> [Material provided]
-- ==== Sys2Proof/Machine/Step.lean ====
section
/-!
DEFINITION. One step of the block: the command at the front of the queue, or the block's own work.
-/
namespace Sys2Proof.Machine

/-- Take the command in front and run it with the queue's rest; on an empty queue the block goes on by itself (log 3). -/
def step (s : State) : Host.Outcome State Fault Refusal :=
  match s.pending with
  | c :: rest => exec c { s with pending := rest }
  | [] => idle s

/-- The command that a word spells put in front of the queue. No row of the table gives bits, so no word spells one. -/
def State.withFetchWord (s : State) (nbits w : Nat) : State :=
  match Sys2Proof.decodeTableWord nbits w with
  | some c => { s with pending := c :: s.pending }
  | none => s

end Sys2Proof.Machine
end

> [Your instructions] Which lines of the data include the word "rest"? Copy each one.

> [Written solution]
/-- Take the command in front and run it with the queue's rest; on an empty queue the block goes on by itself (log 3). -/
  | c :: rest => exec c { s with pending := rest }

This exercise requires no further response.